▸ Exercise goal
From the entries below, copy out all lines holding "variable".
________________
theorem foldl {α : Type} {g : State → α → State} (hg : ∀ s a, Routine s (g s a)) (l : List α) (s : State) :
    Routine s (l.foldl g s) := by
  induction l generalizing s with
  | nil => exact refl s
  | cons a l ih => exact (hg s a).trans (ih (g s a))

theorem of_ite {s t u : State} {c : Prop} [Decidable c] (a : Routine s t) (b : Routine s u) : Routine s (if c then t else u) := by
  split
  · exact a
  · exact b

theorem of_reports {s t : State} (r : Reports s t) : Routine s t where
  frame := by rw [r.frame]
  part p := by simp only [snap, proof, r.part]
  queue h q := by rw [r.queue]
  flights h f hf := by rwa [r.flights] at hf
  regs := r.regs

/-- A change that the host ports and the registers do not see. -/
theorem of_parts {s t : State}
    (frame : t = { s with parts := t.parts, hostMem := t.hostMem, out := t.out, ms := t.ms, raised := t.raised })
    (part : ∀ p, Machine.part t p = { Machine.part s p with
      journal := (Machine.part t p).journal, ec := (Machine.part t p).ec
      snap := { snap s p with a := (snap t p).a, b := (snap t p).b }
      proof := { proof s p with steps := (proof t p).steps, log := (proof t p).log } }) : Routine s t where
  frame := by rw [frame]
  part := part
  queue h q := by rw [frame]; rfl
  flights h f hf := by rw [frame] at hf; exact hf
  regs i off _ _ := by rw [frame]; rfl

section
variable {s t : State} (r : Routine s t)
include r
theorem pmode : t.pmode = s.pmode := by rw [r.frame]
theorem cores : t.cores = s.cores := by rw [r.frame]
theorem ports : t.ports = s.ports := by rw [r.frame]
theorem launches : t.launches = s.launches := by rw [r.frame]
theorem core (c : Nat) : core t c = Machine.core s c := by rw [Machine.core, Machine.core, r.cores]
theorem physOf (l : Nat) : physOf t l = Machine.physOf s l := by rw [Machine.physOf, Machine.physOf, r.frame]
theorem lcores : lcores t = Machine.lcores s := by rw [Machine.lcores, Machine.lcores, nparts, nparts, r.pmode]
theorem partHp (p : Nat) : partHp t p = Machine.partHp s p := by rw [Machine.partHp, Machine.partHp, nparts, nparts, r.pmode]
theorem mirror (p : Nat) : mirror t p = Machine.mirror s p := by rw [Machine.mirror, r.part p]; rfl
theorem xport (p : Nat) : xport t p = Machine.xport s p := by rw [Machine.xport, r.part p]; rfl
theorem proof (p : Nat) :
    proof t p = { Machine.proof s p with steps := (Machine.proof t p).steps, log := (Machine.proof t p).log } := by
  rw [Machine.proof, r.part p]
theorem snap (p : Nat) : snap t p = { Machine.snap s p with a := (Machine.snap t p).a, b := (Machine.snap t p).b } := by
  rw [Machine.snap, r.part p]
theorem queue_state (h q : Nat) : (Machine.queue t h q).state = (Machine.queue s h q).state := by rw [r.queue h q]
theorem queue_stopwhy (h q : Nat) : (Machine.queue t h q).stopwhy = (Machine.queue s h q).stopwhy := by rw [r.queue h q]
end

end Routine

section
variable (s : State)

/-! ### Changes of one record -/

theorem routine_updPart {p : Nat} {f : Part → Part} (same : ∀ x, f x = { x with
    journal := (f x).journal, ec := (f x).ec, snap := { x.snap with a := (f x).snap.a, b := (f x).snap.b }
    proof := { x.proof with steps := (f x).proof.steps, log := (f x).proof.log } }) : Routine s (updPart s p f) :=
  .of_parts rfl fun p' => by
    simp only [snap, proof]
    rw [part_updPart]
    split
    · next e =>
      subst e
      exact same _
    · rfl

theorem routine_updMs (f : MemSys → MemSys) : Routine s (updMs s f) := .of_parts rfl fun _ => rfl

theorem routine_raise (p reason : Nat) (step : Option Nat) (unit : Nat) : Routine s (raise s p reason step unit) :=
  .of_parts rfl fun _ => rfl

theorem routine_updStep (p n : Nat) (f : StepRec → StepRec) : Routine s (updStep s p n f) := by
  unfold updStep updProof
  exact routine_updPart s fun _ => rfl

theorem routine_addEc (p c v : Nat) : Routine s (addEc s p c v) := by
  unfold addEc setEc
  exact routine_updPart s fun _ => rfl

theorem routine_updHp {h : Nat} {f : HostPort → HostPort} (same : ∀ x, (f x).queues = x.queues)
    (sub : ∀ x, ∀ g ∈ (f x).flights, g ∈ x.flights) : Routine s (updHp s h f) where
  frame := rfl
  part _ := rfl
  queue k q := by
    have unchanged : queue (updHp s h f) k q = queue s k q := by
      rw [queue, hport_updHp]
      split
      · next e => rw [same, e]; rfl
      · rfl
    rw [unchanged]
  flights k g hg := by
    rw [hport_updHp] at hg
    split at hg
    · next e => exact e ▸ sub _ g hg
    · exact hg
  regs _ _ _ _ := rfl

theorem routine_updQueue {h q : Nat} {f : Queue → Queue} (same : ∀ x, f x = { x with
    cqNext := (f x).cqNext, phase := (f x).phase, uncovered := (f x).uncovered, lastTag := (f x).lastTag }) :
    Routine s (updQueue s h q f) where
  frame := rfl
  part _ := rfl
  queue k i := by
    rw [queue_updQueue]
    split
    · next e =>
      obtain ⟨rfl, rfl⟩ := e
      exact same _
    · rfl
  flights k g hg := by
    rw [hport_updQueue] at hg
    split at hg
    · next e => exact e ▸ hg
    · exact hg
  regs _ _ _ _ := rfl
________________
▸ Task solution
variable {s t : State} (r : Routine s t)
variable (s : State)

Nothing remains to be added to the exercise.